**THE PROBLEM**. Repeat each entry below exactly.

Extracted records
-- ==== Sys2Proof/Config.lean ====
section
/-! DEFINITION. What the manual leaves open: constants with no body, which no proof can evaluate. Each is applied to
the counter of free values that the state holds (log 1), or to what it depends on. -/

namespace Sys2Proof.Config

/-- Whether the scalar data cache still holds a line it could have lost, and so may answer with an old value (R270). -/
opaque scalarLineKept : Nat → Bool

/-- Which line a full scalar data cache, and a full die cache, gives up (R270, R271 name no order). -/
opaque scalarVictim : Nat → Nat
opaque dieVictim : Nat → Nat

/-- Which entry of a full TLB gives way (R370 names no replacement). -/
opaque tlbVictim : Nat → Nat

/-- Nanoseconds that pass in one step (R29 fixes only that cr.time counts them). -/
opaque elapsed : Nat → Nat

/-- Cycles of the cells' clock that pass in one step (R252: a bucket is drained each cycle). -/
opaque cycles : Nat → Nat

/-- The cell whose hart issues next, where several cells have a ready hart (the manual orders no two cells). -/
opaque nextCell : Nat → Nat

/-- The measured share of static power and traffic that a crew's account has been charged since it was last posted
to the hart, in nJ (R126). -/
opaque unposted : Nat → Nat

/-- The 256-bit response of the security block's unclonable function after correction (R358). -/
opaque pufKey : BitVec 256

/-- The 32-byte session secret drawn at ROM, once per power-up (R359). -/
opaque sessionSecret : Nat → BitVec 256

/-- The 32-byte vendor key hash in mask ROM (R355). -/
opaque maskRomKeyHash : BitVec 256

/-- The boot ROM version (R352). -/
opaque bootRomVersion : BitVec 32

/-- The frame in which machine firmware places the management page, and the key tag and virtual base of memory
region 0 over it (R398). -/
opaque mgmtFrame : BitVec 32
opaque mgmtTag : BitVec 24
opaque mgmtVbase : BitVec 64

/-- What cr.mcause holds after a machine interrupt: the manual gives it no code (R360, R361). -/
opaque interruptCause : BitVec 8

/-- Where LOAD places machine firmware in the memory of a die's steward core (R356). -/
opaque firmwareBase : Nat → Word

/-- The rate parameters firmware set for a queue pair (R383). -/
opaque sendRate : Nat → Nat

/-- The count of a resuming LKACC whose earlier restart markers do not tell its first symbol (R227). -/
opaque resumeCount : Nat → Nat

/-- Where in its stack a launch's bank-context area is pinned, by 64 KiB from the stack's start, and what a saved bank state
leaves in it: the area's bytes that are not zero, by offset (R262 and R378 give neither place nor layout). -/
opaque contextPlace : Nat → Nat
opaque contextBytes : Nat → List (Nat × Byte)

/-- The path MTU, of 1,024, 2,048 and 4,096 bytes, and the local ACK timeout in ns with which firmware sets up a queue pair
(R383). -/
opaque pathMtu : Nat → Fin 3
opaque ackTimeout : Nat → Nat

/-- What a bank command writes that is performed on a bank state other than the one its issue checked (R417). -/
opaque openWord : Nat → Nat → BitVec 32

/-- The panel budget that a management-page value outside 1,200 to 18,000 W stands for (R398). -/
opaque oddBudget : Nat → Nat

end Sys2Proof.Config
end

**EXERCISE OUTPUT**.
-- ==== Sys2Proof/Config.lean ====
section
/-! DEFINITION. What the manual leaves open: constants with no body, which no proof can evaluate. Each is applied to
the counter of free values that the state holds (log 1), or to what it depends on. -/

namespace Sys2Proof.Config

/-- Whether the scalar data cache still holds a line it could have lost, and so may answer with an old value (R270). -/
opaque scalarLineKept : Nat → Bool

/-- Which line a full scalar data cache, and a full die cache, gives up (R270, R271 name no order). -/
opaque scalarVictim : Nat → Nat
opaque dieVictim : Nat → Nat

/-- Which entry of a full TLB gives way (R370 names no replacement). -/
opaque tlbVictim : Nat → Nat

/-- Nanoseconds that pass in one step (R29 fixes only that cr.time counts them). -/
opaque elapsed : Nat → Nat

/-- Cycles of the cells' clock that pass in one step (R252: a bucket is drained each cycle). -/
opaque cycles : Nat → Nat

/-- The cell whose hart issues next, where several cells have a ready hart (the manual orders no two cells). -/
opaque nextCell : Nat → Nat

/-- The measured share of static power and traffic that a crew's account has been charged since it was last posted
to the hart, in nJ (R126). -/
opaque unposted : Nat → Nat

/-- The 256-bit response of the security block's unclonable function after correction (R358). -/
opaque pufKey : BitVec 256

/-- The 32-byte session secret drawn at ROM, once per power-up (R359). -/
opaque sessionSecret : Nat → BitVec 256

/-- The 32-byte vendor key hash in mask ROM (R355). -/
opaque maskRomKeyHash : BitVec 256

/-- The boot ROM version (R352). -/
opaque bootRomVersion : BitVec 32

/-- The frame in which machine firmware places the management page, and the key tag and virtual base of memory
region 0 over it (R398). -/
opaque mgmtFrame : BitVec 32
opaque mgmtTag : BitVec 24
opaque mgmtVbase : BitVec 64

/-- What cr.mcause holds after a machine interrupt: the manual gives it no code (R360, R361). -/
opaque interruptCause : BitVec 8

/-- Where LOAD places machine firmware in the memory of a die's steward core (R356). -/
opaque firmwareBase : Nat → Word

/-- The rate parameters firmware set for a queue pair (R383). -/
opaque sendRate : Nat → Nat

/-- The count of a resuming LKACC whose earlier restart markers do not tell its first symbol (R227). -/
opaque resumeCount : Nat → Nat

/-- Where in its stack a launch's bank-context area is pinned, by 64 KiB from the stack's start, and what a saved bank state
leaves in it: the area's bytes that are not zero, by offset (R262 and R378 give neither place nor layout). -/
opaque contextPlace : Nat → Nat
opaque contextBytes : Nat → List (Nat × Byte)

/-- The path MTU, of 1,024, 2,048 and 4,096 bytes, and the local ACK timeout in ns with which firmware sets up a queue pair
(R383). -/
opaque pathMtu : Nat → Fin 3
opaque ackTimeout : Nat → Nat

/-- What a bank command writes that is performed on a bank state other than the one its issue checked (R417). -/
opaque openWord : Nat → Nat → BitVec 32

/-- The panel budget that a management-page value outside 1,200 to 18,000 W stands for (R398). -/
opaque oddBudget : Nat → Nat

end Sys2Proof.Config
end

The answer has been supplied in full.